[Dataset records]
§

/-- HBM_PATROL_SCRUB: what the scrub or another read of the stack finds. An error in a row whose marker is set is a taint (R227);
rows that are due go on. -/
def State.scrub (n : Nat) (o : ScrubOutcome) (s : State) : State :=
  match (s.stack n).state with
  | .service | .draining =>
    match (ScrubOutcome.row o).filter fun k => (s.stack n).rowsMarked.contains k with
    | some row => s.taint n 0 row 0
    | none => (s.settleRows n).scrubbed n o
  | _ => s

/-- STACK_TEMP_READ (R210). -/
def State.stackTemp (n : Nat) (t : Int) (s : State) : State :=
  if (s.stack n).state = .off then s else s.updStack n fun k => { k with temp := t }

/-! ## Near-bank sequences (R224 to R227) -/

/-- NEAR_BANK_SEQUENCE_DONE: of the sequences of a page the one that began first. The unit has written its scratch rows, whose
markers are set. A unit fault fences the unit, and every sequence that runs there is abandoned. -/
def State.nbDone (n : Nat) (h : Handle) (o : NbOutcome) (s : State) : State :=
  match (s.stack n).running.find? fun x => x.page == h && !x.suspended with
  | none => s
  | some x =>
    let s := s.updStack n fun k => { k with running := k.running.erase x, scratchMarked := addNew x.pch k.scratchMarked }
    let det := memDetail x.pch 0 0 h
    match o with
    | .pass => s.nbEnd x true
    | .scoreCrc => ((s.count 3 nodeScope (memTel n 5)).memRaise n 3 4 1 det).nbEnd x false
    | .rangeFail => (((s.count 3 nodeScope (memTel n 5)).memRaise n 3 4 1 det).uncorrectable h false).nbEnd x false
    | .unitFault => ((s.updStack n fun k => { k with unitsFenced := addNew x.pch k.unitsFenced }).nbEnd x false).abandonNb n fun y => y.pch == x.pch
    | .taint row => (s.nbEnd x false).taint n x.pch row h

/-- A refresh falls due in a pseudo-channel, or is over (R226). -/
def State.nbSuspend (n pch : Nat) (on : Bool) (s : State) : State :=
  s.updStack n fun k => { k with running := updWhere (fun x => x.pch == pch) (fun x => { x with suspended := on }) k.running }

/-! ## Open regions (R221, R223) -/

/-- How many commands have selected a page within the last `ns` (R221, R255). -/
def State.selections (s : State) (p : Page) (ns : Nat) : Nat :=
  ((p.recentSel.filter fun t => decide (s.pow.tsc.toNat < t.1 + ns)).map (·.2)).eraseDups.length

def nbWindow : Nat := 100000000
def State.nbPromote (s : State) : Nat := s.rf .memNb 0 8
def State.nbDemote (s : State) : Nat := s.rf .memNb 8 8

def State.confidentialPage (s : State) (p : Page) : Bool := match s.ptn? p.ptn with | some q => q.confidential | none => false

/-- A page that may lie in an open region. -/
def State.openable (s : State) (p : Page) : Bool :=
  p.sealed? && p.img.layout == .split && !p.img.ring && p.img.inherit.isNone && !s.confidentialPage p && p.job == .none && !p.recovering &&
  p.refs != 0 && (match p.hbm with | some l => l.pch.isNone && s.serving l.stack | none => false)

/-- The runs of frames that are taken in a pseudo-channel: the first frame and the length. Old places that reads still pin and places
that copies are on their way to are among them (R220, R230). -/
def State.pchRuns (s : State) (n pch : Nat) : List (Nat × Nat) :=
  s.store.pages.flatMap fun p =>
    ((p.places.filter fun l => l.stack == n && l.pch == some pch).map fun l => (l.first, p.frames)) ++
    match p.job with | .toOpen n' k f => if n' = n ∧ k = pch then [(f, p.frames)] else [] | _ => []

/-- The first of the free runs of `frames` frames in a pseudo-channel of an open region. -/
def State.openRun (s : State) (n pch frames : Nat) : Option Nat :=
  let l := s.pchRuns n pch
  (sortBy (fun a b => decide (a < b)) (0 :: l.map fun r => r.1 + r.2)).find? fun f =>
    decide (f + frames ≤ s.openFrames n / 64) && l.all fun r => decide (r.1 + r.2 ≤ f ∨ f + frames ≤ r.1)

/-- The pages that lie in a pseudo-channel. -/
def State.pchPages (s : State) (n pch : Nat) : List Page :=
  s.store.pages.filter fun p => match p.hbm with | some l => l.stack == n && l.pch == some pch | none => false

def State.computeStacks (s : State) : List Nat := [3, 4].filter fun n => s.serving n && s.rf (.memStkCtl n) 2 1 == 1 && (s.stack n).openGib != 0

/-- The pseudo-channel with the fewest pages, the lowest of equals (log 35). -/
def State.openPlace (s : State) : Option (Nat × Nat) :=
  let all := s.computeStacks.flatMap fun n => (List.range 64).map fun k => ((n, k), (s.pchRuns n k).length)
  match all with
  | [] => none
  | x :: l => some (l.foldl (fun best y => if y.2 < best.2 then y else best) x).1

§

> _Task directions_:
Leave out every line above except those from the line with "pin and places" up to and including the line with "((p.places.filter fun l", and copy those exactly.

> _Reply_:
/-- The runs of frames that are taken in a pseudo-channel: the first frame and the length. Old places that reads still pin and places
that copies are on their way to are among them (R220, R230). -/
def State.pchRuns (s : State) (n pch : Nat) : List (Nat × Nat) :=
  s.store.pages.flatMap fun p =>
    ((p.places.filter fun l => l.stack == n && l.pch == some pch).map fun l => (l.first, p.frames)) ++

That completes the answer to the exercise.